Only one stretch of the data is wanted: the line containing "(s.writeRegCC k v).readReg j = s.readReg", the line containing "theorem memRead_memWrite_other (s", and every line between them, copied exactly.

---- Dataset records

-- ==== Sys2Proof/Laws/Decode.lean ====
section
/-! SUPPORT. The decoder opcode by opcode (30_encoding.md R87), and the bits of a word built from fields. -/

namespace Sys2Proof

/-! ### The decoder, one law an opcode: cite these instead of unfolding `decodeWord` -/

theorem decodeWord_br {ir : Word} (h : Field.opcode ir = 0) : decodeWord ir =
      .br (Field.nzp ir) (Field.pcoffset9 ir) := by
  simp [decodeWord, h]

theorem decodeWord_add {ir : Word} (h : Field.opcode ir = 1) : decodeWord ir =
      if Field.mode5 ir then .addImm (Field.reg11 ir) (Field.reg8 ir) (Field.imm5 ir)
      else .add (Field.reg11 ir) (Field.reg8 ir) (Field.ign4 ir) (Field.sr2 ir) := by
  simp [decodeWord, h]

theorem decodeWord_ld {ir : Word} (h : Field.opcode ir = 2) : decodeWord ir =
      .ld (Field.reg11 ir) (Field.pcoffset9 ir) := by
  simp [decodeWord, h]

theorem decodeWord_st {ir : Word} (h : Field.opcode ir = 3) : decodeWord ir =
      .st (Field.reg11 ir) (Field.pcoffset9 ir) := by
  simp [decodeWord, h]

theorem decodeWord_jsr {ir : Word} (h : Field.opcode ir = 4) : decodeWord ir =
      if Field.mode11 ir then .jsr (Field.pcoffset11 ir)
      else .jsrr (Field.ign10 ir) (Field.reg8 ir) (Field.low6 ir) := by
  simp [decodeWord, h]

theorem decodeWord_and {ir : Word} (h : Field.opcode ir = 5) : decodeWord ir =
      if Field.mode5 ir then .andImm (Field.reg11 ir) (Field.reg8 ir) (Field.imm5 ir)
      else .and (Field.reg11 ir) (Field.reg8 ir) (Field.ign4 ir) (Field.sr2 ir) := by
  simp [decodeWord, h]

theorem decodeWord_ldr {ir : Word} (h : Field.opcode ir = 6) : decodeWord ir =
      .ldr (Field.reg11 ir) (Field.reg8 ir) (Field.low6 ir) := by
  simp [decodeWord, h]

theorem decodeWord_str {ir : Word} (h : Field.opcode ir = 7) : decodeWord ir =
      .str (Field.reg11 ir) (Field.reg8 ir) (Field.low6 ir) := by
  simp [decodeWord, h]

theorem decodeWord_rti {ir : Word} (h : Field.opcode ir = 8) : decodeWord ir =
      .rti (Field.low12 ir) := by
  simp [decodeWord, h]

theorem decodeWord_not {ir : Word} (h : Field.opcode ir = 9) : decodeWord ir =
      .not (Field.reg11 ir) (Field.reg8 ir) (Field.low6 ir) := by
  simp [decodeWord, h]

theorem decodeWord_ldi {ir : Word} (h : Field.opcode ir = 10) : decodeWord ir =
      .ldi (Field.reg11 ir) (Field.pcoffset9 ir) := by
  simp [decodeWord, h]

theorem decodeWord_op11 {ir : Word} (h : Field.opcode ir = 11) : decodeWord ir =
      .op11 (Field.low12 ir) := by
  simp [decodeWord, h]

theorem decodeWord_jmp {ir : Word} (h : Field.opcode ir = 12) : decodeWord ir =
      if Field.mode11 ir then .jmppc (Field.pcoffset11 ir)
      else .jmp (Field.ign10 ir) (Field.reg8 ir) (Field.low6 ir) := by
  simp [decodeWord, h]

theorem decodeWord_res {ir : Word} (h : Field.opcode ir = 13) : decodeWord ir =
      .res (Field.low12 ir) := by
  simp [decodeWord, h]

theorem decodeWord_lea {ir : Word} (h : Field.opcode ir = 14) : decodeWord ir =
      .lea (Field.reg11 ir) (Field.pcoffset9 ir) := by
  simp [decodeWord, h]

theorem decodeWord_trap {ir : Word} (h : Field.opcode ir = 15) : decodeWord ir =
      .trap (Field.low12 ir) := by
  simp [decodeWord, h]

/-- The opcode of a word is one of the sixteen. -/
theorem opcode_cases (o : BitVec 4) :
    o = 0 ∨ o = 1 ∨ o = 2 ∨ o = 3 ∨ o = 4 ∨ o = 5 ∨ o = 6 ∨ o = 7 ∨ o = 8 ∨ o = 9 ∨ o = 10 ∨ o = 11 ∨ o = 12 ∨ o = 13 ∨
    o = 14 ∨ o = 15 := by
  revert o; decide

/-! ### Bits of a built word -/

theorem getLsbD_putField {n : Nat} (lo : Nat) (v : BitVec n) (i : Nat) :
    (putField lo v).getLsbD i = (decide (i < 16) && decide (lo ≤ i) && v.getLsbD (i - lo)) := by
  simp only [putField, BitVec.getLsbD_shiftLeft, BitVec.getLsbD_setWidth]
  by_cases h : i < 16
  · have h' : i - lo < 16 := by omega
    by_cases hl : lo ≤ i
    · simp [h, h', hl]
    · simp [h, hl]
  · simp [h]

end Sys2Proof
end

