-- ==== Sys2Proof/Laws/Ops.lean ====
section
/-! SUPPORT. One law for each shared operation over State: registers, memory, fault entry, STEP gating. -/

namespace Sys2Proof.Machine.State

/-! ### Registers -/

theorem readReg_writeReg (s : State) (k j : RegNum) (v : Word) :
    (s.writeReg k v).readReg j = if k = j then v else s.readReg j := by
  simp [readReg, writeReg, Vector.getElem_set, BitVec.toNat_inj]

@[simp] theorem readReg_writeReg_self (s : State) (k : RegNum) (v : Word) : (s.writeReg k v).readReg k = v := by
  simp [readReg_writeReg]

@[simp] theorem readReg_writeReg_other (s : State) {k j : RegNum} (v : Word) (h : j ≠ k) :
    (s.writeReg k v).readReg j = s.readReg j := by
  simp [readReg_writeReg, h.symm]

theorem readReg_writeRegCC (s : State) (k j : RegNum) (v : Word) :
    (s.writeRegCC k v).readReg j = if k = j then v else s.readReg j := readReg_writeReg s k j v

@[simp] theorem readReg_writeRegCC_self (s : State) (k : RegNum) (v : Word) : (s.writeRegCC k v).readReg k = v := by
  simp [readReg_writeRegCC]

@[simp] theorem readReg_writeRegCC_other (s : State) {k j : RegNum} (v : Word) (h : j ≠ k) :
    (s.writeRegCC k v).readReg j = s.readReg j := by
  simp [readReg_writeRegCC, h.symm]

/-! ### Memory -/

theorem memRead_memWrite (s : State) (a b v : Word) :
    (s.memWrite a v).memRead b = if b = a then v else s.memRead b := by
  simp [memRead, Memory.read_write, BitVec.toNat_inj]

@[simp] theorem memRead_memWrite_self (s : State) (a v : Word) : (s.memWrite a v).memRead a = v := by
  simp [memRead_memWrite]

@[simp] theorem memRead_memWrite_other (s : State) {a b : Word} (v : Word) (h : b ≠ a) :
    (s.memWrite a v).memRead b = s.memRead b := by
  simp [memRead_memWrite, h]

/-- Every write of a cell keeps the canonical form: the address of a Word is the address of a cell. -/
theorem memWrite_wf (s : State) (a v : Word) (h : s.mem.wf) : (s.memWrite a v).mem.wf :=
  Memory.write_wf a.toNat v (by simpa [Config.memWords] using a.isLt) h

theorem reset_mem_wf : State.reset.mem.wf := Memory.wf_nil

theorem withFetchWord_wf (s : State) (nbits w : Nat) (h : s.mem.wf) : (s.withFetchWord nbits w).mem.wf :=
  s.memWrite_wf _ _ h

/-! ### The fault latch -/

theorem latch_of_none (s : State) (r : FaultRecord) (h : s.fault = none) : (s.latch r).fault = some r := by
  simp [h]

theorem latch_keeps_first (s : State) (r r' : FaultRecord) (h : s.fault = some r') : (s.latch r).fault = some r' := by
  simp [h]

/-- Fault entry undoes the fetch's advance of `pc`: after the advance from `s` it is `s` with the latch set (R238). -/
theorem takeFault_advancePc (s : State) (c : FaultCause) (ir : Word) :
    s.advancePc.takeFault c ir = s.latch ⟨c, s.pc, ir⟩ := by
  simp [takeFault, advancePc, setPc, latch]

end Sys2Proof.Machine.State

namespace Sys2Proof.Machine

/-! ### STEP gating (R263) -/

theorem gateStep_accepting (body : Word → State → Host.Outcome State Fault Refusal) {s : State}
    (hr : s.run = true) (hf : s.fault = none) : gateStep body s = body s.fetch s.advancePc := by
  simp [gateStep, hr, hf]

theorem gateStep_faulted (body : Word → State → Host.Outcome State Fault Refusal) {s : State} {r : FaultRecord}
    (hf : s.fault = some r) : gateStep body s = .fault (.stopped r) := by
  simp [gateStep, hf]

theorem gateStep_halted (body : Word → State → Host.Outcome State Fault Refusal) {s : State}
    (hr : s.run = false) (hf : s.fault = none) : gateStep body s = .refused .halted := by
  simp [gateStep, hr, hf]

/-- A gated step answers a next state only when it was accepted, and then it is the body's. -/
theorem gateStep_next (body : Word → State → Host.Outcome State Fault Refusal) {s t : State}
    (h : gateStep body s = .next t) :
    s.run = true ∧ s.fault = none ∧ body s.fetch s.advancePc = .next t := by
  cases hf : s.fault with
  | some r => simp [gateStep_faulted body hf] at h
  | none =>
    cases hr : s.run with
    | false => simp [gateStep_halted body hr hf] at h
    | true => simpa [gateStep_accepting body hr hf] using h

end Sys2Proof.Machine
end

--------

Problem solution:
    (s.writeRegCC k v).readReg j = s.readReg j := by
  simp [readReg_writeRegCC, h.symm]

/-! ### Memory -/

theorem memRead_memWrite (s : State) (a b v : Word) :
    (s.memWrite a v).memRead b = if b = a then v else s.memRead b := by
  simp [memRead, Memory.read_write, BitVec.toNat_inj]

@[simp] theorem memRead_memWrite_self (s : State) (a v : Word) : (s.memWrite a v).memRead a = v := by
  simp [memRead_memWrite]

@[simp] theorem memRead_memWrite_other (s : State) {a b : Word} (v : Word) (h : b ≠ a) :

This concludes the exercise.